----- DATA FOR THIS EXERCISE -----
-- ==== Sys2Proof/Machine/Float.lean ====
section
/-!
DEFINITION. IEEE numbers as exact values (spec/04 R61 to R66): decoding, one rounding, and the operations of spec/05
R99 to R104 on bit patterns.
-/
namespace Sys2Proof.Machine

/-- Widths of a format's exponent and fraction (R61). -/
structure FFmt where
  ew : Nat
  fw : Nat
  deriving DecidableEq, Repr

def fp32 : FFmt := ⟨8, 23⟩
def fp64 : FFmt := ⟨11, 52⟩
def bf16 : FFmt := ⟨8, 7⟩
def fmtOf : Fmt → FFmt
  | .f32 => fp32
  | .f64 => fp64

/-- A number as an exact value: (−1)^neg · m · 2^e. -/
inductive FVal where
  | nan (signalling : Bool)
  | inf (neg : Bool)
  | fin (neg : Bool) (m : Nat) (e : Int)
  deriving DecidableEq, Repr

def FFmt.bias (f : FFmt) : Int := 2 ^ (f.ew - 1) - 1
/-- Exponent of the least subnormal. -/
def FFmt.eLow (f : FFmt) : Int := 1 - f.bias - f.fw
def FFmt.signBit (f : FFmt) : Nat := 2 ^ (f.ew + f.fw)
def FFmt.inf (f : FFmt) : Nat := (2 ^ f.ew - 1) * 2 ^ f.fw
/-- The canonical quiet NaN (R62). -/
def FFmt.nan (f : FFmt) : Nat := f.inf + 2 ^ (f.fw - 1)
def FFmt.withSign (f : FFmt) (neg : Bool) (x : Nat) : Nat := if neg then x + f.signBit else x

/-- The value of a code. -/
def FFmt.decode (f : FFmt) (x : Nat) : FVal :=
  let neg := x.testBit (f.ew + f.fw)
  let ex := bits x f.fw f.ew
  let fr := bits x 0 f.fw
  if ex = 2 ^ f.ew - 1 then (if fr = 0 then .inf neg else .nan (!fr.testBit (f.fw - 1)))
  else if ex = 0 then .fin neg fr f.eLow
  else .fin neg (2 ^ f.fw + fr) (ex - 1 + f.eLow)

/-- A code's exponent field is 0 and its fraction is not. -/
def FFmt.subnormal (f : FFmt) (x : Nat) : Bool := bits x f.fw f.ew == 0 && bits x 0 f.fw != 0
/-- FlushIn and FlushOut (R30) on a code. -/
def FFmt.flush (f : FFmt) (ftz : Bool) (x : Nat) : Nat := if ftz && f.subnormal x then x / f.signBit * f.signBit else x

/-- m · 2^−k rounded to an integer in a mode, and whether it was inexact. -/
def roundShift (rm : Rm) (neg : Bool) (m : Nat) (k : Int) : Nat × Bool :=
  if k ≤ 0 then (m * 2 ^ (-k).toNat, false)
  else if (m.log2 : Int) + 2 < k then
    (if m != 0 && ((rm == .rup && !neg) || (rm == .rdn && neg)) then 1 else 0, m != 0)
  else
    let p := 2 ^ k.toNat
    let q := m / p
    let r := m % p
    let up := match rm with
      | .rne => decide (p < 2 * r) || (2 * r == p && q % 2 == 1)
      | .rtz => false
      | .rup => r != 0 && !neg
      | .rdn => r != 0 && neg
    (if up then q + 1 else q, r != 0)

/-- Round (R30, R65, R66): the exact value to a code, with the flags. -/
def FFmt.round (f : FFmt) (rm : Rm) (neg : Bool) (m : Nat) (e : Int) : Nat × FFlags :=
  if m = 0 then (f.withSign neg 0, FFlags.none)
  else
    let top : Int := m.log2 + e
    let q : Int := max f.eLow (top - f.fw)
    let r := roundShift rm neg m (q - e)
    let code := (q - f.eLow).toNat * 2 ^ f.fw + r.1
    if f.inf ≤ code then
      let toInf := match rm with
        | .rne => true
        | .rtz => false
        | .rup => !neg
        | .rdn => neg
      (f.withSign neg (if toInf then f.inf else f.inf - 1), ⟨false, false, true, false, true⟩)
    else
      let wide := roundShift rm neg m (top - f.fw - e)
      let tiny := decide (top < f.eLow + f.fw) && !(decide (top = f.eLow + f.fw - 1) && wide.1 == 2 ^ (f.fw + 1))
      (f.withSign neg code, ⟨false, false, false, tiny && r.2, r.2⟩)

/-- FlushOut with its flags (R66). -/
def FFmt.out (f : FFmt) (ftz : Bool) (r : Nat × FFlags) : Nat × FFlags :=
  if ftz && f.subnormal r.1 then (f.flush true r.1, r.2.or ⟨false, false, false, true, true⟩) else r

/-- The canonical NaN, with NV when asked. -/
def FFmt.nanResult (f : FFmt) (nv : Bool) : Nat × FFlags := (f.nan, if nv then FFlags.invalid else FFlags.none)
def FVal.isNan : FVal → Bool
  | .nan _ => true
  | .inf _ | .fin _ _ _ => false
def FVal.isSig : FVal → Bool
  | .nan sg => sg
  | .inf _ | .fin _ _ _ => false
def FVal.isInf : FVal → Bool
  | .inf _ => true
  | .nan _ | .fin _ _ _ => false
def FVal.isZero : FVal → Bool
  | .fin _ m _ => m == 0
  | .nan _ | .inf _ => false
def FVal.neg : FVal → Bool
  | .nan _ => false
  | .inf n => n
  | .fin n _ _ => n
def FVal.negate : FVal → FVal
  | .nan sg => .nan sg
  | .inf n => .inf !n
  | .fin n m e => .fin (!n) m e
def signed (neg : Bool) (m : Nat) : Int := if neg then -(m : Int) else m

/-- The rounded sum of two finite values, with R65's sign of an exact zero. -/
def FFmt.sum (f : FFmt) (rm : Rm) (n1 : Bool) (m1 : Nat) (e1 : Int) (n2 : Bool) (m2 : Nat) (e2 : Int) : Nat × FFlags :=
  let e := if m1 = 0 then e2 else if m2 = 0 then e1 else min e1 e2
  let x := signed n1 (m1 * 2 ^ (e1 - e).toNat) + signed n2 (m2 * 2 ^ (e2 - e).toNat)
  if x = 0 then (f.withSign (if m1 = 0 && n1 == n2 then n1 else rm == .rdn) 0, FFlags.none)
  else f.round rm (decide (x < 0)) x.natAbs e

/-- FADD and FSUB (R99). -/
def FFmt.add (f : FFmt) (rm : Rm) (ftz sub : Bool) (a b : Nat) : Nat × FFlags :=
  let x := f.decode (f.flush ftz a)
  let y := f.decode (f.flush ftz b)
  if x.isNan || y.isNan then f.nanResult (x.isSig || y.isSig)
  else
    let y := if sub then y.negate else y
    match x, y with
    | .inf n, .inf k => if n = k then (f.withSign n f.inf, FFlags.none) else f.nanResult true
    | .inf n, _ => (f.withSign n f.inf, FFlags.none)
    | _, .inf n => (f.withSign n f.inf, FFlags.none)
    | .fin n1 m1 e1, .fin n2 m2 e2 => f.out ftz (f.sum rm n1 m1 e1 n2 m2 e2)
    | _, _ => f.nanResult false

/-- The product of two exact values (R99). -/
def FFmt.mulValues (f : FFmt) (rm : Rm) (ftz : Bool) (x y : FVal) : Nat × FFlags :=
  if x.isNan || y.isNan then f.nanResult (x.isSig || y.isSig)
  else if (x.isZero && y.isInf) || (x.isInf && y.isZero) then f.nanResult true
  else if x.isInf || y.isInf then (f.withSign (x.neg != y.neg) f.inf, FFlags.none)
  else match x, y with
    | .fin n1 m1 e1, .fin n2 m2 e2 => f.out ftz (f.round rm (n1 != n2) (m1 * m2) (e1 + e2))
    | _, _ => f.nanResult false
/-- FMUL (R99). -/
def FFmt.mul (f : FFmt) (rm : Rm) (ftz : Bool) (a b : Nat) : Nat × FFlags :=
  f.mulValues rm ftz (f.decode (f.flush ftz a)) (f.decode (f.flush ftz b))

/-- FMA (R100): one rounding. -/
def FFmt.fma (f : FFmt) (rm : Rm) (ftz negate : Bool) (a b c : Nat) : Nat × FFlags :=
  let x := f.decode (f.flush ftz a)
  let y := f.decode (f.flush ftz b)
  let z := f.decode (f.flush ftz c)
  if (x.isZero && y.isInf) || (x.isInf && y.isZero) then f.nanResult true
  else if x.isNan || y.isNan || z.isNan then f.nanResult (x.isSig || y.isSig || z.isSig)
  else
    let pn := (x.neg != y.neg) != negate
    if x.isInf || y.isInf then
      (if z.isInf && z.neg != pn then f.nanResult true else (f.withSign pn f.inf, FFlags.none))
    else match x, y, z with
      | .fin _ m1 e1, .fin _ m2 e2, .fin n3 m3 e3 => f.out ftz (f.sum rm pn (m1 * m2) (e1 + e2) n3 m3 e3)
      | _, _, .inf n => (f.withSign n f.inf, FFlags.none)
      | _, _, _ => f.nanResult false

/-- DDIV (R104): 130 extra bits and a sticky bit make one rounding enough. -/
def FFmt.div (f : FFmt) (rm : Rm) (ftz : Bool) (a b : Nat) : Nat × FFlags :=
  let x := f.decode (f.flush ftz a)
  let y := f.decode (f.flush ftz b)
  let n := x.neg != y.neg
  if x.isNan || y.isNan then f.nanResult (x.isSig || y.isSig)
  else if (x.isZero && y.isZero) || (x.isInf && y.isInf) then f.nanResult true
  else if x.isInf then (f.withSign n f.inf, FFlags.none)
  else if y.isInf then (f.withSign n 0, FFlags.none)
  else if y.isZero then (f.withSign n f.inf, FFlags.divZero)
  else match x, y with
    | .fin _ m1 e1, .fin _ m2 e2 =>
      let p := m1 * 2 ^ 130
      f.out ftz (f.round rm n (2 * (p / m2) + (if p % m2 = 0 then 0 else 1)) (e1 - e2 - 131))
    | _, _ => f.nanResult false

/-- Greatest r with r² ≤ n, by bits from 2^k down. -/
def isqrtFrom (n : Nat) : Nat → Nat → Nat
  | 0, r => r
  | k + 1, r => isqrtFrom n k (if (r + 2 ^ k) * (r + 2 ^ k) ≤ n then r + 2 ^ k else r)
def isqrt (n : Nat) : Nat := isqrtFrom n (n.log2 / 2 + 1) 0

/-- DSQRT (R104). -/
def FFmt.sqrt (f : FFmt) (rm : Rm) (ftz : Bool) (a : Nat) : Nat × FFlags :=
  let x := f.decode (f.flush ftz a)
  match x with
  | .nan sg => f.nanResult sg
  | .inf n => if n then f.nanResult true else (f.inf, FFlags.none)
  | .fin n m e =>
    if m = 0 then (f.withSign n 0, FFlags.none)
    else if n then f.nanResult true
    else
      let m' := if e % 2 = 0 then m else 2 * m
      let e' := if e % 2 = 0 then e else e - 1
      let p := m' * 2 ^ 140
      let r := isqrt p
      f.out ftz (f.round rm false (2 * r + (if r * r = p then 0 else 1)) (e' / 2 - 71))

/-- Codes in numeric order, with −0 below +0 (R101); with `same` the zeros are one value (R102). -/
def FFmt.order (f : FFmt) (same : Bool) (x : Nat) : Int :=
  let mag : Nat := bits x 0 (f.ew + f.fw)
  if x.testBit (f.ew + f.fw) then (if same then -(mag : Int) else -(mag : Int) - 1) else mag

/-- FMIN and FMAX (R101). -/
def FFmt.minMax (f : FFmt) (ftz isMax : Bool) (a b : Nat) : Nat × FFlags :=
  let a := f.flush ftz a
  let b := f.flush ftz b
  let x := f.decode a
  let y := f.decode b
  let fl := if x.isSig || y.isSig then FFlags.invalid else FFlags.none
  if x.isNan && y.isNan then (f.nan, fl)
  else if x.isNan then (b, fl)
  else if y.isNan then (a, fl)
  else
    let aFirst := f.order false a ≤ f.order false b
    (if aFirst != isMax then a else b, fl)

/-- FCMP (R102): the truth of the condition and its flags. -/
def FFmt.compare (f : FFmt) (ftz : Bool) (c : Cond) (a b : Nat) : Bool × FFlags :=
  let a := f.flush ftz a
  let b := f.flush ftz b
  let x := f.decode a
  let y := f.decode b
  let un := x.isNan || y.isNan
  let k := f.order true a
  let l := f.order true b
  let ordering := c == .lt || c == .le || c == .gt || c == .ge
  let nv := x.isSig || y.isSig || (un && ordering)
  let v := match c with
    | .eq => !un && k == l
    | .ne => un || k != l
    | .lt => !un && decide (k < l)
    | .le => !un && decide (k ≤ l)
    | .gt => !un && decide (l < k)
    | .ge => !un && decide (l ≤ k)
    | .un => un
    | .or => !un
  (v, if nv then FFlags.invalid else FFlags.none)

/-- FCLASS (R103): the one-hot mask. -/
def FFmt.classMask (f : FFmt) (x : Nat) : Nat := match f.decode x with
  | .nan sg => if sg then 2 ^ 8 else 2 ^ 9
  | .inf n => if n then 2 ^ 0 else 2 ^ 7
  | .fin n m _ =>
    if m = 0 then (if n then 2 ^ 3 else 2 ^ 4)
    else if f.subnormal x then (if n then 2 ^ 2 else 2 ^ 5)
    else (if n then 2 ^ 1 else 2 ^ 6)

/-- The FP32 image of a BF16 code (R61). -/
def bf16Image (x : Nat) : Nat := x % 65536 * 65536
/-- RoundRNE32 of an exact value (R30). -/
def rne32 (neg : Bool) (m : Nat) (e : Int) : Nat := (fp32.round .rne neg m e).1

/-! ## Conversions (R106) -/

/-- Floating-point to floating-point. -/
def cvtFloat (td ts : FFmt) (rm : Rm) (ftz : Bool) (a : Nat) : Nat × FFlags :=
  let a := ts.flush ftz a
  match ts.decode a with
  | .nan sg => td.nanResult sg
  | .inf n => (td.withSign n td.inf, FFlags.none)
  | .fin n m e => td.out ftz (td.round rm n m e)

/-- Limits of an integer type. -/
def intRange (signed_ : Bool) (n : Nat) : Int × Int :=
  if signed_ then (-(2 ^ (n - 1)), 2 ^ (n - 1) - 1) else (0, 2 ^ n - 1)

/-- Floating-point to integer. -/
def cvtToInt (ts : FFmt) (signed_ : Bool) (n : Nat) (rm : Rm) (ftz : Bool) (a : Nat) : Nat × FFlags :=
  let lim := intRange signed_ n
  match ts.decode (ts.flush ftz a) with
  | .nan _ => (0, FFlags.invalid)
  | .inf neg => (pattern n (if neg then lim.1 else lim.2), FFlags.invalid)
  | .fin neg m e =>
    let r := roundShift rm neg m (-e)
    let x := signed neg r.1
    if x < lim.1 then (pattern n lim.1, FFlags.invalid)
    else if lim.2 < x then (pattern n lim.2, FFlags.invalid)
    else (pattern n x, ⟨false, false, false, false, r.2⟩)

/-- Integer to floating-point. -/
def cvtFromInt (td : FFmt) (rm : Rm) (x : Int) : Nat × FFlags := td.round rm (decide (x < 0)) x.natAbs 0

def cvtFmt : CvtT → Option FFmt
  | .f32 => some fp32
  | .f64 => some fp64
  | .bf16 => some bf16
  | .i32 | .n32 | .i64 | .n64 => none
/-- Signedness and width of an integer type of CVT. -/
def cvtInt : CvtT → Bool × Nat
  | .i32 => (true, 32)
  | .n32 => (false, 32)
  | .i64 => (true, 64)
  | .n64 => (false, 64)
  | .f32 | .f64 | .bf16 => (false, 32)
/-- CVT of one value. -/
def cvtValue (td ts : CvtT) (rm : Rm) (ftz : Bool) (a : Nat) : Nat × FFlags :=
  match cvtFmt td, cvtFmt ts with
  | some d, some f => cvtFloat d f rm ftz (a % 2 ^ (1 + f.ew + f.fw))
  | none, some f => cvtToInt f (cvtInt td).1 (cvtInt td).2 rm ftz (a % 2 ^ (1 + f.ew + f.fw))
  | some d, none => cvtFromInt d rm (if (cvtInt ts).1 then toSigned (cvtInt ts).2 a else a)
  | none, none =>
    let lim := intRange (cvtInt td).1 (cvtInt td).2
    let x : Int := if (cvtInt ts).1 then toSigned (cvtInt ts).2 a else a
    (pattern (cvtInt td).2 (max lim.1 (min lim.2 x)), FFlags.none)

end Sys2Proof.Machine
end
-----
TASK DETAILS:
From the records above, pull out each line that has "cvtFmt".

TASK OUTPUT:
def cvtFmt : CvtT → Option FFmt
  match cvtFmt td, cvtFmt ts with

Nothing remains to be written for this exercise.